*Your objective:* Up to and including the line with "f := Tab.set", copy the records below exactly from their first line.
——
/-! ### The latency shadow (R41, R42, R56, R57) -/

/-- A result written to its register. -/
def applyDest (d : Dest) (v : Nat) (k : Ctx) : Ctx :=
  let g := k.regs
  let q := k.run
  let l := q.loops
  let idx := BitVec.ofNat 32 (v % 2 ^ g.width)
  match d with
  | .a n => { k with regs := { g with a := Tab.set g.a n (BitVec.ofNat 72 v) } }
  | .m n => { k with regs := { g with m := Tab.set g.m n (BitVec.ofNat 64 v) } }
  | .s n => { k with regs := { g with s := Tab.set g.s n (BitVec.ofNat 32 v) } }
  | .x n => { k with regs := { g with x := Tab.set g.x n idx } }
  | .y n => { k with regs := { g with y := Tab.set g.y n idx } }
  | .nr n => { k with regs := { g with nr := Tab.set g.nr n idx } }
  | .l n => { k with regs := { g with l := Tab.set g.l n idx } }
  | .b n => { k with regs := { g with b := Tab.set g.b n idx } }
  | .p n => if n = 0 then k else { k with regs := { g with p := putBit g.p n (v % 2 == 1) } }
  | .f n => { k with regs := { g with f := Tab.set g.f n (BitVec.ofNat 64 v) } }
  | .fsw => { k with regs := { g with fsw := fswWrite g.fsw (BitVec.ofNat 32 v) } }
  | .lc n =>
    let w := BitVec.ofNat 32 v
    let r1 := if w = 0 then l.recent1 else n == 1
    { k with run := { q with loops :=
        if n = 0 then { l with lc0 := w, recent1 := r1 } else { l with lc1 := w, recent1 := r1 } } }
  | .ls n =>
    let w := BitVec.ofNat 16 v
    { k with run := { q with loops := if n = 0 then { l with ls0 := w } else { l with ls1 := w } } }
  | .le n =>
    let w := BitVec.ofNat 16 v
    { k with run := { q with loops := if n = 0 then { l with le0 := w } else { l with le1 := w } } }
  | .pd n => { k with regs := { g with pd := Tab.set g.pd n (BitVec.ofNat 128 v) } }
  | .cfg => { k with page := { k.page with cfgNext := BitVec.ofNat 32 (v % 64) } }
  | .flags => k

/-- The order in which results are written: due bundle, then slot, then issue (R41, R57). -/
def Pending.before (a b : Pending) : Bool :=
  decide (a.due < b.due) || (a.due == b.due && (decide (a.slot < b.slot) || (a.slot == b.slot && decide (a.issued ≤ b.issued))))

/-- An entry put in its place in the shadow. -/
def insertPending (e : Pending) : List Pending → List Pending
  | [] => [e]
  | f :: fs => if e.before f then e :: f :: fs else f :: insertPending e fs

/-- The shadow in order. -/
def sortPending : List Pending → List Pending
  | [] => []
  | e :: es => insertPending e (sortPending es)

/-- What a written result does to an entry still pending: a result due later never overwrites what a later bundle wrote
in the meantime (R41). Its flags are still delivered. -/
def overtake (e f : Pending) : Pending :=
  if f.dest = e.dest ∧ f.issued < e.issued ∧ e.due < f.due then { f with dest := .flags } else f

/-- The first `n` entries of an ordered list written, and the entries left. -/
def writeEntries : Nat → List Pending → Ctx → Ctx × List Pending
  | n + 1, e :: es, k => writeEntries n (es.map (overtake e)) (applyDest e.dest e.value k)
  | _, es, k => (k, es)

/-- Flags set in a context's FSW (R42). -/
def Ctx.setFlags (k : Ctx) (f : Raised) : Ctx := { k with regs := { k.regs with fsw := deliver k.regs.fsw f } }

/-- The results of level `lv` that are due by bundle `upto` are written, all of them where none is given; writes come
before flags (R42, R56, R57). -/
def settle (lv : Nat) (upto : Option Nat) (k : Ctx) : Ctx :=
  let own := sortPending (k.run.shadow.filter fun e => e.level == lv)
  let others := k.run.shadow.filter fun e => e.level != lv
  let due := own.filter fun e => match upto with
    | some n => decide (e.due ≤ n)
    | none => true
  let w := writeEntries due.length own k
  let k1 := due.foldl (fun (t : Ctx) e => t.setFlags e.raised) w.1
  { k1 with run := { k1.run with shadow := others ++ w.2 } }

/-- The shadow emptied at TEND: from the innermost level down to level 0 (R57, R168). -/
def settleAll : Nat → Ctx → Ctx
  | 0, k => settle 0 none k
  | n + 1, k => settleAll n (settle (n + 1) none k)

/-- The shadow entries a bundle issues. -/
def entriesOf (lv count : Nat) (ws : List W32) (effs : List Eff) : List Pending :=
  (ws.zip effs).flatMap fun p =>
    (p.2.results.map fun (x : Res) =>
      { level := lv, due := count + x.lat, issued := count, slot := slotOf p.1, dest := x.dest, value := x.value }) ++
    (if p.2.raised = {} then [] else
      [{ level := lv, due := count + p.2.rlat, issued := count, slot := slotOf p.1, dest := .flags, value := 0
         raised := p.2.raised }])

/-! ### Loops and the return stack (R153 to R155) -/

/-- LC of a level; true names level 1. -/
def Loops.lc (l : Loops) (n : Bool) : W32 := if n then l.lc1 else l.lc0
/-- LS of a level. -/
def Loops.ls (l : Loops) (n : Bool) : W16 := if n then l.ls1 else l.ls0
/-- LE of a level. -/
def Loops.le (l : Loops) (n : Bool) : W16 := if n then l.le1 else l.le0
/-- LC of a level changed. -/
def Loops.setLc (l : Loops) (n : Bool) (v : W32) : Loops := if n then { l with lc1 := v } else { l with lc0 := v }
/-- The levels in the order they are tested: the one entered most recently first (R155). -/
def Loops.order (l : Loops) : List Bool := [l.recent1, !l.recent1]

/-- The loop-close test of R154 at the end of the bundle at `pc`: the loops after it, the level that continues, and the
levels that exit. -/
def closeLoops (l : Loops) (pc : W16) : List Bool → Loops × Option Bool × List Bool
  | [] => (l, none, [])
  | n :: ns =>
    if l.le n = pc ∧ l.lc n ≠ 0 then
      let m := l.lc n - 1
      if m ≠ 0 then (l.setLc n m, some n, [])
      else
        let r := closeLoops (l.setLc n 0) pc ns
        (r.1, r.2.1, n :: r.2.2)
    else closeLoops l pc ns

/-- A LOOP's effect on its level (R86, R154). -/
def Loops.enter (l : Loops) (n : Bool) (start stop : W16) (count : W32) : Loops :=
  let r1 := if count = 0 then l.recent1 else n
  if n then { l with lc1 := count, ls1 := start, le1 := stop, recent1 := r1 }
  else { l with lc0 := count, ls0 := start, le0 := stop, recent1 := r1 }

/-- The entry on top of the return stack. -/
def Run.top (q : Run) : W16 := Tab.get 0 q.slots ((q.rsp + 15) % 16)

/-- push (R153). -/
def Run.push (q : Run) (a : W16) : Run :=
  { q with slots := Tab.set q.slots q.rsp a, rsp := (q.rsp + 1) % 16, depth := min (q.depth + 1) 16, topValid := true }

/-- pop (R153). -/
def Run.pop (q : Run) : Run := { q with rsp := (q.rsp + 15) % 16, depth := q.depth - 1, topValid := true }

/-! ### Prediction (R150 to R152) -/

/-- The level whose loop is predicted to continue at the bundle (R150). -/
def predictLoop (l : Loops) (pc : W16) : Option Bool := l.order.find? fun n => l.le n == pc && decide (2 ≤ (l.lc n).toNat)

/-- The predicted next bundle, by the first row of R150 that fits. -/
def predict (v : View) (ws : List W32) : W16 :=
  let byLoop := match predictLoop v.q.loops v.pc with
    | some n => v.q.loops.ls n
    | none => v.nxt
  match ws.getLast? with
  | none => byLoop
  | some w =>
    match decodeOp w with
    | some (.br .br) | some (.br .call) =>
      if pg w = 0 ∨ (v.g.bpm ∧ signed 17 (fld w 0 17) ≤ 0) then relTarget v.pc w else v.nxt
    | some (.br .bri) | some (.br .calli) | some (.br .rfe) => v.nxt
    | some (.br .ret) => if v.q.topValid ∧ v.q.depth ≠ 0 then v.q.top else v.nxt
    | _ => byLoop

/-- The transfer of a taken branch, call, RET or RFE. -/
def Ctl.target (q : Run) : Ctl → Option W16
  | .branch t | .indirect t | .call t | .callIndirect t => some t
  | .ret => some q.top
  | .rfe epc _ => some epc
  | _ => Option.none

/-- The control-transfer extra of a completed bundle: the rows of R152 that rest on a wrong prediction cost one beat where
it was wrong (R151, R152; DEDUCED, log entry 32). -/
def ctlExtra (ctl : Ctl) (selected predicted : W16) : Nat :=
  match ctl with
  | .flushi => 1
  | .loop _ _ n true => if n = 0 then 2 else (if selected = predicted then 0 else 1)
  | _ => if selected = predicted then 0 else 1

/-! ### The loop buffer (R55) -/

/-- An address lies in the body held. -/
def inBody (l : Loops) (n : Bool) (a : W16) : Bool := decide (a - l.ls n ≤ l.le n - l.ls n)

/-- The bundle just executed is captured as it was fetched; a body of more than 32 bundles is not held. -/
def LoopBuf.capture (b : LoopBuf) (pc : W16) (ws : List W32) : LoopBuf :=
  if !b.active || (b.words.lookup pc.toNat).isSome then b
  else if 32 ≤ b.bundles then {}
  else
    { b with bundles := b.bundles + 1
             words := ws.zipIdx.foldl (fun t p => Tab.set t (pc + BitVec.ofNat 16 p.2).toNat p.1) b.words }

/-- The loop buffer after the loop-close test. -/
def LoopBuf.close (b : LoopBuf) (l : Loops) (cont : Option Bool) (exits : List Bool) : LoopBuf :=
  let b1 := if b.active && exits.contains b.level1 then {} else b
  match cont with
  | some n =>
    if b1.active then (if b1.level1 = n then { b1 with full := true } else b1)
    else if l.recent1 = n ∨ l.lc (!n) = 0 then { active := true, level1 := n }
    else b1
  | none => b1

/-! ### Exceptions and escalation (R160 to R166) -/

/-- The reed leaves its context: the prefetched bundle and the loop buffer are dropped (R167). -/
def Reed.drop (x : Reed) : Reed := { x with latch := [], wait := none, prefetch := none, lbuf := {}, running := none }

/-- The reason of R164 for which an exception escalates, 0 for none. -/
def escReason (k : Ctx) (cause : Nat) : Nat :=
  if cause ≠ 0 ∧ cause ≠ 5 ∧ cause ≠ 9 ∧ bitOf k.page.xvecLive (16 + cause) then 1
  else if !bitOf k.page.xrecLive 31 then 2
  else if 4 ≤ k.run.frames.length then 3
  else 0

/-- CTXn_ESC0 to ESC3 after an escalation (R164, R169). -/
def CtxPage.escalated (p : CtxPage) (e : Exc) (reason depth : Nat) (fpc npc : W16) : CtxPage :=
  if bitOf p.esc0 31 then { p with esc0 := putBit p.esc0 30 true, halted := true }
  else
    { p with
      halted := true
      esc0 := BitVec.ofNat 32 (2 ^ 31 + field p.esc0.toNat 30 1 * 2 ^ 30 + reason * 2 ^ 16 + depth * 2 ^ 8 + e.pos * 2 ^ 4 +
        e.cause)
      esc1 := BitVec.ofNat 32 e.sub
      esc2 := npc ++ fpc
      esc3 := wrap 32 e.detail }

/-- The entry of a context's run counts as ended (R24). -/
def endEntry (d pos : Nat) (x : Reed) : Reed :=
  let p := Tab.get {} x.progress d
  { x with progress := Tab.set x.progress d { p with ended := putBit p.ended pos true } }

/-- CTXn_WMARK.MAX after a tide of so many beats (R36). -/
def CtxPage.mark (p : CtxPage) (beats : Nat) : CtxPage := { p with wmark := max p.wmark (min beats 0xFFFFFF) }

/-- A context's run ends: its entry counts as ended, unless the domain's next tide has already begun (R24, R29). -/
def endRun (s : State) (h : Sched) (x : Reed) : Reed :=
  if h.tide = (domOf s h.dom).tide then endEntry h.dom h.pos x else x

/-- The payload of 0x0A01 to 0x0A04 and 0x0901 (R28). -/
def overrunPayload (r c d tide : Nat) : W64 := payload r (c * 2 ^ 40 + d * 2 ^ 32 + tide % 2 ^ 32)

/-- The context stops and a Surveyor is told (R164, R30). -/
def escalate (r c : Nat) (e : Exc) (reason : Nat) (fpc npc : W16) (s : State) : State :=
  let x := reedOf s r
  let k := x.ctxOf c
  let k1 : Ctx :=
    { k with page := (k.page.escalated e reason k.run.frames.length fpc npc).mark k.sched.beats
             sched := { k.sched with phase := .idle, due := none } }
  let x1 := endRun s k.sched (x.setCtx c k1)
  let x2 := if x.running = some c then x1.drop else { x1 with preempted := x1.preempted.filter (· != c) }
  let s1 := fireSource (0x100 + r) (setReed r x2 s)
  if e.cause = causeOVERRUN then fbRaise 0x0901 (overrunPayload r c k.sched.dom k.sched.tide) s1
  else fbRaise 0x0902 (payload r (c * 2 ^ 40 + e.cause * 2 ^ 32 + reason * 2 ^ 28 + fpc.toNat)) s1

/-- The 16 words of an exception record (R161, R162). -/
def recordWords (e : Exc) (d : Nat) (epc fpc npc : W16) (fsw : W32) : List W16 :=
  let det := (wrap 48 e.detail).toNat
  [BitVec.ofNat 16 (e.cause + e.pos * 2 ^ 4 + d * 2 ^ 7), BitVec.ofNat 16 e.sub, BitVec.ofNat 16 (e.sub / 2 ^ 16),
   epc, fpc, npc, fsw.setWidth 16, (fsw >>> 16).setWidth 16] ++ valueWords 3 det ++
  [BitVec.ofNat 16 (e.pn % 16 + e.lop * 2 ^ 4 + e.qd * 2 ^ 10)] ++ valueWords 3 e.bound ++ [0]

/-- Exception entry (R160): the flags of R92 and R127, the frame, the record and the handler's first bundle. -/
def enterHandler (r c : Nat) (e : Exc) (epc fpc npc : W16) (s : State) : State :=
  let x := reedOf s r
  let k0 := x.ctxOf c
  let k := k0.setFlags e.raised
  let q := k.run
  let d := q.frames.length
  let f : Frame :=
    { pc := epc, fsw := k.regs.fsw, preds := k.regs.preds, loops := q.loops, rep := q.rep, rsp := q.rsp, depth := q.depth }
  let q1 : Run :=
    { q with frames := f :: q.frames, rep := none
             pc := BitVec.ofNat 16 (fld k.page.xvecLive 0 16 + 128 * d + 8 * e.cause) }
  let x1 := addDiscard 1 (addBeats c 4 (x.setCtx c { k with run := q1 }))
  let x2 := { x1 with latch := [], wait := none, prefetch := none, lbuf := {} }
  let base := reedBase r + recordAt k.page d
  let words := (recordWords e d epc fpc npc k.regs.fsw).zipIdx.map fun p =>
    ((Place.bank (base + p.2), { addr := 0, value := p.1 }) : PlacedWord)
  writePlaced words (setReed r x2 s)

/-- An exception is taken: by escalation, or by its handler (R159, R160, R164). -/
def takeExc (r c : Nat) (e : Exc) (epc fpc npc : W16) (s : State) : State :=
  let x := reedOf s r
  let k := x.ctxOf c
  let reason := escReason k e.cause
  if reason ≠ 0 then
    let k1 : Ctx := { k with run := { k.run with pc := epc } }
    escalate r c e reason fpc npc (setReed r (x.setCtx c k1) s)
  else enterHandler r c e epc fpc npc s

/-! ### Overrun (R28 to R30, R114) -/

/-- The run state of a context is discarded (R40, R153, R114): its long operations are cancelled with it. -/
def discardRun (c : Nat) (x : Reed) : Reed :=
  let k := x.ctxOf c
  let k1 : Ctx :=
    { k with run := { slots := k.run.slots }
             sched := { k.sched with phase := .idle, due := none, resumed := false, stop := false }
             page := { k.page with skipping := false } }
  { x.setCtx c k1 with stations := x.stations.filter fun t => t.ctx != c }

/-- CTXn_OVR.CAUSE of a cause (R36). -/
def OvrCause.code : OvrCause → Nat
  | .budget => 1 | .deadline => 2 | .start => 3

/-- Token flags cleared on a reed. -/
def clearTokens (mask : BitVec 16) (x : Reed) : Reed := { x with page := { x.page with tk := x.page.tk &&& ~~~mask } }

/-- The deadline tick of an entry in the domain's present tide (R21). -/
def deadlineOf (m : Domain) (e : W64) : Nat :=
  let dl := 16 * entryDline e
  if dl = 0 ∨ m.period ≤ dl * 65536 then m.tideTick (m.tide + 1) else m.tideTick m.tide + dl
——
*Solution to this task:*
/-! ### The latency shadow (R41, R42, R56, R57) -/

/-- A result written to its register. -/
def applyDest (d : Dest) (v : Nat) (k : Ctx) : Ctx :=
  let g := k.regs
  let q := k.run
  let l := q.loops
  let idx := BitVec.ofNat 32 (v % 2 ^ g.width)
  match d with
  | .a n => { k with regs := { g with a := Tab.set g.a n (BitVec.ofNat 72 v) } }
  | .m n => { k with regs := { g with m := Tab.set g.m n (BitVec.ofNat 64 v) } }
  | .s n => { k with regs := { g with s := Tab.set g.s n (BitVec.ofNat 32 v) } }
  | .x n => { k with regs := { g with x := Tab.set g.x n idx } }
  | .y n => { k with regs := { g with y := Tab.set g.y n idx } }
  | .nr n => { k with regs := { g with nr := Tab.set g.nr n idx } }
  | .l n => { k with regs := { g with l := Tab.set g.l n idx } }
  | .b n => { k with regs := { g with b := Tab.set g.b n idx } }
  | .p n => if n = 0 then k else { k with regs := { g with p := putBit g.p n (v % 2 == 1) } }
  | .f n => { k with regs := { g with f := Tab.set g.f n (BitVec.ofNat 64 v) } }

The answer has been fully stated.